- Born: 1842 Poona, Bombay Presidency, British India
- Died: 1896 (aged 53–54) Poona, British India
- Occupations: Social reformer; philanthropist; activist;
- Known for: Supporting Jyotirao Phule and Savitribai Phule, promoting education for girls and lower castes and administrative reforms

= Hari Raoji Chiplunkar =

Rao Bahadur Hari Raoji Chiplunkar (1841–1896), Honorary Magistrate and President of the Landlord's Association in Poona, was a reformer, activist, and philanthropist, and close friend of intellectual and reformer, and founder of Satyashodhak Samaj, Jyotirao Phule. A prominent figure in the social and intellectual circles of the Bombay Presidency, primarily Poona, Chiplunkar donated his land and funds, enabling Savitri and Jyotirao Phule to start the first girls schools in India in 1851 on Chiplunkar's estate, including donating a building for the primary education of lower caste children in 1864, currently operating as the Bholagir School, Municipal School No. 4.

On 19 March 1883, Chiplunkar was appointed as a member of the Poona Municipal Corporation where he effected administrative reform currently practiced, an honor given to twelve distinguished citizens including Gopal Krishna Gokhale, Jyotirao Phule, Dr.
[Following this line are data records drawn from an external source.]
-- ==== Sys2Proof/Machine/Cache.lean ====
section
/-! DEFINITION. Meanings of the cache's and the DRAM's commands and events (spec/14). -/

namespace Sys2Proof.Machine

/-! ### Register words (Table 14-10) -/

/-- BCM.STATUS. -/
def bcmStatusReg (m : Mach) : Reg :=
  let b := m.bcm
  packReg [⟨31, 1, b.missWaitCnt.ovf.toNat⟩, ⟨30, 1, b.deadlineCnt.ovf.toNat⟩, ⟨29, 1, b.arrCorr.ovf.toNat⟩, ⟨28, 1, b.dramCorr.ovf.toNat⟩,
    ⟨27, 1, b.atticHitCnt.ovf.toNat⟩, ⟨26, 1, b.mergeCnt.ovf.toNat⟩, ⟨25, 1, b.missCnt.ovf.toNat⟩, ⟨24, 1, b.hitCnt.ovf.toNat⟩,
    ⟨9, 1, (decide (128 ≤ missUsed m .a1)).toNat⟩, ⟨8, 1, (decide (128 ≤ missUsed m .a0)).toNat⟩,
    ⟨7, 1, (b.frames.any (fun e => e.2.poison != 0)).toNat⟩, ⟨6, 1, (!b.writeWait.isEmpty && decide (budget m ≤ dirtyCount m)).toNat⟩,
    ⟨5, 1, b.forcedWt.toNat⟩, ⟨4, 1, b.blocked.toNat⟩, ⟨3, 1, b.draining.toNat⟩, ⟨2, 1, b.retireApplied.toNat⟩, ⟨1, 1, b.checksInit.toNat⟩, ⟨0, 1, b.trained.toNat⟩]

/-- BCM.MODE. -/
def bcmModeReg (m : Mach) : Reg := packReg [⟨4, 3, m.bcm.target.code⟩, ⟨3, 1, m.bcm.draining.toNat⟩, ⟨0, 3, m.bcm.mode.code⟩]
/-- BCM.LINES. -/
def bcmLinesReg (m : Mach) : Reg :=
  packReg [⟨16, 16, (m.bcm.frames.filter (fun e => e.2.lock)).length⟩, ⟨0, 16, (m.bcm.frames.filter (fun e => e.2.retired)).length⟩]
/-- BCM.MISS. -/
def bcmMissReg (m : Mach) : Reg := packReg [⟨8, 8, missUsed m .a1⟩, ⟨0, 8, missUsed m .a0⟩]
/-- BCM.ERRADDR_HI. -/
def bcmErrHiReg (m : Mach) : Reg := match m.bcm.errAddr with
  | some (arr, ad) => packReg [⟨31, 1, 1⟩, ⟨27, 4, arr.toNat⟩, ⟨0, 1, ad.toNat / 2 ^ 32⟩]
  | none => 0
/-- BCM.ECCTEST. -/
def bcmEccReg (m : Mach) : Reg :=
  packReg [⟨31, 1, m.bcm.test.toNat⟩, ⟨24, 1, m.bcm.testTag.toNat⟩, ⟨9, 1, m.bcm.testRw.toNat⟩, ⟨8, 1, m.bcm.testDone.toNat⟩, ⟨0, 8, m.bcm.testCheck.toNat⟩]
/-- BCM.GRANTSEL. -/
def bcmGrantReg (m : Mach) : Reg :=
  packReg [⟨8, 1, (m.bcm.grants.getD m.bcm.grantSel.toNat .zero).ovf.toNat⟩, ⟨0, 4, m.bcm.grantSel.toNat⟩]

/-! ### Dirty data and the attic -/

/-- SECTOR_ENTER_CACHE (R731, R625, R658): waiting sectors enter while the count is below the budget. -/
def execSectorEnterCache (now : BitVec 48) (s : State) : Out := s.run (fun m => if frozen m then m else flow (clockTo now.toNat m))

/-- DESTAGE_REQUEST (R732): threshold, age or an empty queue. -/
def execDestageRequest (a : Act) (now : BitVec 48) (s : State) : Out := s.run (fun m =>
  let m := clockTo now.toNat m
  if frozen m || !destageDue m a then m
  else match destagePick m a with
    | some k => askDestage k m
    | none => m)

/-- A line enters the attic, the oldest leaving a full one (R726). -/
def atticPut (l : Line) (m : Mach) : Mach :=
  let q := if m.bcm.attic.length < 1024 then m.bcm.attic else m.bcm.attic.drop 1
  { m with bcm.attic := q ++ [l] }

/-- A recalled line moves into the victim frame of its set; the victim enters the attic in its place (R727). -/
def atticRecall (ns line : Nat) (m : Mach) : Mach :=
  match m.bcm.attic.find? (fun l => l.ns == ns && l.line == line), victimOf m (setOf ns line) false with
  | some l, some k =>
    let v := frameAt m k
    let keep := v.valid != 0 && !v.spec && !v.transient
    let m := { m with bcm.attic := m.bcm.attic.filterMap (fun x => if x == l then (if keep then some { v with lock := false, pin := false } else none) else some x) }
    touch k (onFrame k (fun _ => { l with spec := false }) m)
  | _, _ => m

/-- ATTIC_MOVE_COMPLETE (R726, R727, R729): the oldest move completes. -/
def execAtticMoveComplete (s : State) : Out := s.run (fun m =>
  match m.bcm.moves with
  | [] => m
  | x :: r =>
    let m := { m with bcm.moves := r }
    match x with
    | .evict l => if (frameOf m l.ns l.line).isSome then m else atticPut l m
    | .recall ns line => missKick (atticRecall ns line m))
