/-- PERST_RELEASE (R185, R846): the group leaves reset, which ends a request merged with it; training starts. -/
def execPerstRelease (p : Act) (s : State) : Out := s.run (fun m =>
  if m.pins.perst.get p then
    let m := { m with pins.perst := m.pins.perst.upd p (fun _ => false) }
    if unsupplied m (.port p) then m else groupReply (Group.bitNo (.port p)) (portReleased p (releaseIfReset (.port p) m))
  else m)

/-- A rate and width that a port's personality and record 0x1401 admit (Tables 16-1, 16-10). -/
def linkFits (m : Mach) (p : Act) (speed width : Nat) : Bool :=
  if (m.prt.get p).eth then width == 1 && (match setting m 0x1401 4 1 0 with
    | 1 => speed == 9
    | 2 => speed == 8
    | _ => speed == 8 || speed == 9)
  else decide (1 ≤ speed) && decide (speed ≤ setting m 0x1401 2 1 5) && decide (1 ≤ width) && decide (width ≤ setting m 0x1401 3 1 2)

/-- LINK_UP (R812, R813, R846, Table 16-1). The recovery image brings up port A alone (spec/04 R223). -/
def execLinkUp (p : Act) (speed width : BitVec 4) (s : State) : Out := s.run (fun m =>
  let x := m.prt.get p
  if x.up || x.linkDis || inReset m (.port p) || m.pins.perst.get p || !m.pwr.llcOn || frozen m || !linkFits m p speed.toNat width.toNat
      || (decide (p = .a1) && m.sup.fwSlot == 3) then m
  else
    let low := if x.eth then speed != 9 else !(speed == 5 && width == 2)
    let m := onPrt p (fun x => { x with up := true, pll := true, degraded := low, speed := speed, width := width, fec := x.eth && speed == 9
                                        mtu := if x.eth then BitVec.ofNat 16 (setting m 0x1401 6 2 1500) else 0 }) m
    let ps := leBytes 1 p.idx ++ leBytes 1 speed.toNat ++ leBytes 1 width.toNat
    let m := report 0x1401 nowhere ps m
    if low then report 0x1410 nowhere ps m else m)

/-- LINK_DOWN (R847, R1043 cause 2): lost at the physical or link layer; associations are kept. -/
def execLinkDown (p : Act) (s : State) : Out := s.run (linkDownAt p 2)

/-- PHY_PLL_LOSS (R813, R1043 cause 3). -/
def execPhyPllLoss (p : Act) (s : State) : Out := s.run (fun m =>
  if !(m.prt.get p).pll then m
  else report 0x1411 nowhere (leBytes 1 p.idx) (linkDownAt p 3 (onPrt p (fun x => { x with pll := false }) m)))

/-- PHY_PLL_RELOCK (R813): the PLL locks again; the link retrains, which LINK_UP ends. -/
def execPhyPllRelock (p : Act) (s : State) : Out := s.run (fun m =>
  if inReset m (.port p) || !m.pwr.llcOn then m else onPrt p (fun x => { x with pll := true }) m)

end Sys2Proof.Machine
end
R. P. Paranjpye (KCIE), Hari Narayan Apte, Dr. Vishram Ramji Ghole, and Sir M Visvesvaraya.

Chiplunkar was a founding member of the Deccan Education Society, Poona, and Fergusson College, and remained an active member of the Satyashodhak Samaj from 1858 to 1883.

Known for his charismatic personality and affable nature, Hari Raoji Chiplunkar struck a friendship with the Duke of Connaught for whom he hosted a reception and banquet in 1888. Chiplunkar built the Connaught House in what is known today as Sadhu Vaswani Chowk, where the Duke and Duchess of Connaught were given a red carpet reception. It was at this banquet, on 2 March 1888 where among the royal guests, dignitaries, industrialists and preeminent families from Bombay and Poona, Mahatma Phule chose to appear as a poor farmer wearing only a short dhoti, an old shirt, and worn out shoes. He proceeded to make a stirring speech on the destitution of the untouchables and lower classes, encouraged the Duke to visit the villages of India and witness the conditions shared by nearly nineteen crore Indians living in abject poverty. He also asked the Duke convey to Queen Victoria his message about emancipating the masses through education.

Social reformer Savitribai Phule was present at Hari Raoji Chiplunkar's funeral in 1896. In 1991, the City of Pune named the Hari Raoji Chowk commemorating Chiplunkar in Somwar Peth.